/-- Gain tables, coefficient sets and regions (R283 to R286, R288, R289, R292, R295, R296, R309 to R313). GAIN_TABLE LOAD
writes all 17 points in every bed named, READ answers them. COEF_SWAP stages sets without touching the ACTIVE ones, leaves
swaps pending, and reads the four buffers; two swaps without staging restore the sets. REGION_SET defines the table, writes
a region's sets and reads the state; a swap by the host is refused while regions are enabled, and every one of these commands
while calibration holds a loop. -/
def Obligations.EngineTables : Prop :=
  (∀ (s : State) (c : Current), Picked s 0x0406 c → par c 0 ≠ 0 → 1 ≤ par c 1 → par c 1 ≤ 31 → par c 2 = 0 →
    ∃ u t, exec .gainTableLoad s = .next t ∧ Answered c 0 0 [] u t ∧ u = { s with lp := { s.lp with gain := u.lp.gain } } ∧
      (∀ b, b < 16 → (par c 0).testBit b = true → ∀ i, i < 17 → gainPoint u b (par c 1) i = par c (3 + i)) ∧
      (∀ b i t', b < 16 → i < 17 → t' ≤ 31 → ((par c 0).testBit b = false ∨ t' ≠ par c 1) → gainPoint u b t' i = gainPoint s b t' i)) ∧
  (∀ (s : State) (c : Current), Picked s 0x0406 c → par c 1 = 0 → par c 0 ≠ 0 → par c 2 = 0 →
    ∃ t, exec .gainTableLoad s = .next t ∧ Answered c 0x12 1 [] s t) ∧
  (∀ (s : State) (c : Current) (b : Nat), Picked s 0x0406 c → bedMask (par c 0) = [b] → par c 1 ≤ 31 → par c 2 = 1 →
    ∃ t, exec .gainTableRead s = .next t ∧ Answered c 0 0 ((List.range 17).map (fun i => w16 (gainPoint s b (par c 1) i))) s t) ∧
  (∀ (s : State) (b k : Nat), gainPoint s b 0 k = 16384) ∧ (∀ (s : State) (b y : Nat), gainAt s b 0 y = 16384) ∧
  (∀ (s : State) (b t y : Nat), y < 2 ^ 15 → gainAt s b t y = gainPoint s b t 0) ∧
  (∀ (s : State) (c : Current), Picked s 0x0408 c → par c 2 = 0 → LoopsNamed c → 1 ≤ par c 3 → par c 3 ≤ 3 →
    (∀ k, 4 ≤ k → k < 9 → par c k = 0) → firstBad (needSet c 9 (bit (par c 3) 0)) = none → firstBad (needSet c 25 (bit (par c 3) 1)) = none →
    (∀ l ∈ loopRange c 0, (s.loop l).state ≠ .ganged ∧ LoopReady s l) →
    ∃ u t, exec .coefSwapStage s = .next t ∧ Answered c 0 0 [w16 (par c 1), 0, 0, 0, 0, 0] u t ∧ u = { s with lp := { s.lp with loop := u.lp.loop } } ∧
      (∀ l ∈ loopRange c 0, u.loop l = { s.loop l with vStaged := if bit (par c 3) 0 then some (setOf c 9) else (s.loop l).vStaged, iStaged := if bit (par c 3) 1 then some (setOf c 25) else (s.loop l).iStaged }) ∧
      (∀ l, l ∉ loopRange c 0 → u.loop l = s.loop l)) ∧
  (∀ (s : State) (c : Current) (due : Nat) (words : List Word), Picked s 0x0408 c → par c 2 = 1 → LoopsNamed c → 1 ≤ par c 3 → par c 3 ≤ 3 → WhenFits c 4 →
    (∀ l ∈ loopRange c 0, (s.loop l).state ≠ .ganged ∧ LoopReady s l ∧ (s.loop l).regions.enable = false) →
    due = (if par c 4 = 1 then par64 c 5 else s.clk.time) →
    words = w16 (par c 1) :: w16 (b2n ((loopRange c 0).any (fun l => (s.loop l).swap.isSome))) :: toWords 4 (dueBoundary s (par c 0) due) →
    due ≤ dueBoundary s (par c 0) due ∧
    ∃ u t, exec .coefSwapSwap s = .next t ∧ (par c 4 = 1 → Answered c 0 0 words u t) ∧ (par c 4 = 0 → Waits c .coefSwap words u t) ∧
      u = { s with lp := { s.lp with loop := u.lp.loop } } ∧
      (∀ l ∈ loopRange c 0, u.loop l = { s.loop l with swap := some { due := due, volt := bit (par c 3) 0, curr := bit (par c 3) 1, cause := 1, region := 0xFF } }) ∧
      (∀ l, l ∉ loopRange c 0 → u.loop l = s.loop l)) ∧
  (∀ (s : State) (c : Current), Picked s 0x0408 c → par c 2 = 1 → LoopsNamed c → 1 ≤ par c 3 → par c 3 ≤ 3 →
    (∀ k, 4 ≤ k → k < 9 → par c k = 0) → (∀ l ∈ loopRange c 0, (s.loop l).state ≠ .ganged ∧ LoopReady s l) →
    (∃ l ∈ loopRange c 0, (s.loop l).regions.enable = true) → ∃ t, exec .coefSwapSwap s = .next t ∧ Answered c 0x13 10 [] s t) ∧
  (∀ (s : State) (c : Current) (due : Nat) (words : List Word), Picked s 0x0408 c → par c 2 = 2 → LoopsNamed c → 1 ≤ par c 3 → par c 3 ≤ 3 → WhenFits c 4 →
    firstBad (needSet c 9 (bit (par c 3) 0)) = none → firstBad (needSet c 25 (bit (par c 3) 1)) = none →
    (∀ l ∈ loopRange c 0, (s.loop l).state ≠ .ganged ∧ LoopReady s l ∧ (s.loop l).regions.enable = false) →
    due = (if par c 4 = 1 then par64 c 5 else s.clk.time) →
    words = w16 (par c 1) :: w16 (b2n ((loopRange c 0).any (fun l => (s.loop l).swap.isSome))) :: toWords 4 (dueBoundary s (par c 0) due) →
    ∃ u t, exec .coefSwapStageSwap s = .next t ∧ (par c 4 = 1 → Answered c 0 0 words u t) ∧ (par c 4 = 0 → Waits c .coefSwap words u t) ∧
      u = { s with lp := { s.lp with loop := u.lp.loop } } ∧
      (∀ l ∈ loopRange c 0, u.loop l = { s.loop l with vStaged := if bit (par c 3) 0 then some (setOf c 9) else (s.loop l).vStaged, iStaged := if bit (par c 3) 1 then some (setOf c 25) else (s.loop l).iStaged, swap := some { due := due, volt := bit (par c 3) 0, curr := bit (par c 3) 1, cause := 1, region := 0xFF } }) ∧
      (∀ l, l ∉ loopRange c 0 → u.loop l = s.loop l)) ∧
  (∀ (s : State) (c : Current), Picked s 0x0408 c → par c 2 = 3 → LoopsNamed c → par c 1 = 1 → 1 ≤ par c 3 → par c 3 ≤ 3 →
    (∀ k, 4 ≤ k → k < 9 → par c k = 0) → (s.loop (par c 0)).state ≠ .ganged → LoopReady s (par c 0) →
    ∃ t, exec .coefSwapRead s = .next t ∧ Answered c 0 0
      (setWords ((s.loop (par c 0)).vActive.getD (factorySet (par c 0) true)) ++ setWords ((s.loop (par c 0)).vStaged.getD (factorySet (par c 0) true)) ++
       setWords ((s.loop (par c 0)).iActive.getD (factorySet (par c 0) false)) ++ setWords ((s.loop (par c 0)).iStaged.getD (factorySet (par c 0) false)) ++
       [w16 (b2n (s.loop (par c 0)).swap.isSome)]) s t) ∧
  (∀ (s : State) (c : Current), Picked s 0x0408 c → par c 2 = 3 → LoopsNamed c → par c 1 = 1 → 1 ≤ par c 3 → par c 3 ≤ 3 →
    (∀ k, 4 ≤ k → k < 9 → par c k = 0) → (s.loop (par c 0)).state ≠ .ganged → calHoldsLoop s (par c 0) = true →
    ∃ t, exec .coefSwapRead s = .next t ∧ Answered c 0x13 5 [] s t) ∧
  (∀ (s : State) (l t1 t2 : Nat) (w : Swap), w.cause = 1 → ((doSwap (doSwap s l t1 w) l t2 w).loop l).vActive = (s.loop l).vActive ∧
    ((doSwap (doSwap s l t1 w) l t2 w).loop l).vStaged = (s.loop l).vStaged ∧ ((doSwap (doSwap s l t1 w) l t2 w).loop l).iActive = (s.loop l).iActive ∧
    ((doSwap (doSwap s l t1 w) l t2 w).loop l).iStaged = (s.loop l).iStaged) ∧
  (∀ (s : State) (c : Current), Picked s 0x0407 c → par c 2 = 0 → LoopsNamed c →
    par c 3 ≤ 1 → par c 4 ≤ 2 → 1 ≤ par c 5 → par c 5 ≤ 8 → f32Finite (parF c 6) = true → (dec 0 0).le (f32 (parF c 6)) = true →
    (∀ i, 1 ≤ i → i < par c 5 → f32Finite (parF c (6 + 2 * i)) = true ∧ (2 ≤ i → (f32 (parF c (6 + 2 * (i - 1)))).lt (f32 (parF c (6 + 2 * i))) = true)) →
    (∀ k, 6 + 2 * par c 5 ≤ k → k < 22 → par c k = 0) → (∀ l ∈ loopRange c 0, (s.loop l).state ≠ .ganged ∧ LoopReady s l) →
    ∃ u t n, exec .regionSetDefine s = .next t ∧ Answered c 0 0 [w16 (par c 1), w16 (b2n n)] u t ∧ u = { s with lp := { s.lp with loop := u.lp.loop } } ∧
      (n = true ↔ par c 3 = 1 ∧ ∃ l ∈ loopRange c 0, (s.loop l).swap.isSome = true) ∧
      (∀ l ∈ loopRange c 0, ∀ x v, x = s.loop l → v = varVolt x (par c 4) →
        u.loop l = { x with swap := if par c 3 = 1 then none else x.swap, regionSwap := (u.loop l).regionSwap, regions := { x.regions with enable := decide (par c 3 = 1), var := par c 4, count := par c 5, bounds := (u.loop l).regions.bounds, hyst := spanCode s l v x.irange x.vrange (f32 (parF c 6)) } } ∧
        (∀ i, 1 ≤ i → i < par c 5 → boundAt (u.loop l).regions i = setCode s l v x.irange x.vrange (f32 (parF c (6 + 2 * i)))) ∧
        (par c 3 = 1 → x.regions.enable = false → (u.loop l).regionSwap = some { due := s.clk.time, volt := true, curr := true, cause := 4, region := 0xFE }) ∧
        (par c 3 = 0 → x.regions.enable = true → (u.loop l).regionSwap = some { due := s.clk.time, volt := true, curr := true, cause := 4, region := 0xFF }) ∧
        (par c 3 = 1 → x.regions.enable = true → par c 5 ≤ x.regions.cur → (u.loop l).regionSwap = some { due := s.clk.time, volt := true, curr := true, cause := 2, region := par c 5 - 1 }) ∧
        (par c 3 = 1 → x.regions.enable = true → x.regions.cur < par c 5 → (u.loop l).regionSwap = x.regionSwap) ∧
        (par c 3 = 0 → x.regions.enable = false → (u.loop l).regionSwap = x.regionSwap)) ∧
      (∀ l, l ∉ loopRange c 0 → u.loop l = s.loop l)) ∧
  (∀ (s : State) (c : Current), Picked s 0x0407 c → par c 2 = 1 → LoopsNamed c →
    par c 3 ≤ 7 → 1 ≤ par c 4 → par c 4 ≤ 3 → firstBad (needSet c 5 (bit (par c 4) 0)) = none → firstBad (needSet c 21 (bit (par c 4) 1)) = none →
    (∀ l ∈ loopRange c 0, (s.loop l).state ≠ .ganged ∧ LoopReady s l) →
    ∃ u t, exec .regionSetWrite s = .next t ∧ Answered c 0 0 [w16 (par c 1)] u t ∧ u = { s with lp := { s.lp with loop := u.lp.loop } } ∧
      (∀ l ∈ loopRange c 0, u.loop l = { s.loop l with regionSwap := (u.loop l).regionSwap, regions := { (s.loop l).regions with volt := (u.loop l).regions.volt, curr := (u.loop l).regions.curr } } ∧
        (∀ v, regionSet u l (par c 3) v = if bit (par c 4) (if v then 0 else 1) then setOf c (if v then 5 else 21) else regionSet s l (par c 3) v) ∧
        (∀ r v, r ≠ par c 3 → regionSet u l r v = regionSet s l r v) ∧
        ((s.loop l).regions.enable = true → (s.loop l).inUse = some (par c 3) → (s.loop l).regionSwap = none →
          (u.loop l).regionSwap = some { due := s.clk.time, volt := bit (par c 4) 0, curr := bit (par c 4) 1, cause := 3, region := par c 3 }) ∧
        ((s.loop l).regions.enable = false ∨ (s.loop l).inUse ≠ some (par c 3) → (u.loop l).regionSwap = (s.loop l).regionSwap)) ∧
      (∀ l, l ∉ loopRange c 0 → u.loop l = s.loop l)) ∧
  (∀ (s : State) (c : Current), Picked s 0x0407 c → par c 2 = 2 → LoopsNamed c → par c 1 = 1 → (s.loop (par c 0)).state ≠ .ganged → LoopReady s (par c 0) →
    ∃ t, exec .regionSetRead s = .next t ∧ Answered c 0 0
      ([w16 (b2n (s.loop (par c 0)).regions.enable), w16 (s.loop (par c 0)).regions.var, w16 (s.loop (par c 0)).regions.count,
        w16 (s.loop (par c 0)).regions.cur, w16 (b2n (s.loop (par c 0)).regions.known)] ++
       [1, 2, 3, 4, 5, 6, 7].map (fun i => wInt (boundAt (s.loop (par c 0)).regions i)) ++ [wInt (s.loop (par c 0)).regions.hyst]) s t)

________________________________________

● **What this task involves**
The lines needed run from the first line of the data through the line containing "s.lp with gain"; give them again exactly and nothing else.

● **Written solution**
/-- Gain tables, coefficient sets and regions (R283 to R286, R288, R289, R292, R295, R296, R309 to R313). GAIN_TABLE LOAD
writes all 17 points in every bed named, READ answers them. COEF_SWAP stages sets without touching the ACTIVE ones, leaves
swaps pending, and reads the four buffers; two swaps without staging restore the sets. REGION_SET defines the table, writes
a region's sets and reads the state; a swap by the host is refused while regions are enabled, and every one of these commands
while calibration holds a loop. -/
def Obligations.EngineTables : Prop :=
  (∀ (s : State) (c : Current), Picked s 0x0406 c → par c 0 ≠ 0 → 1 ≤ par c 1 → par c 1 ≤ 31 → par c 2 = 0 →
    ∃ u t, exec .gainTableLoad s = .next t ∧ Answered c 0 0 [] u t ∧ u = { s with lp := { s.lp with gain := u.lp.gain } } ∧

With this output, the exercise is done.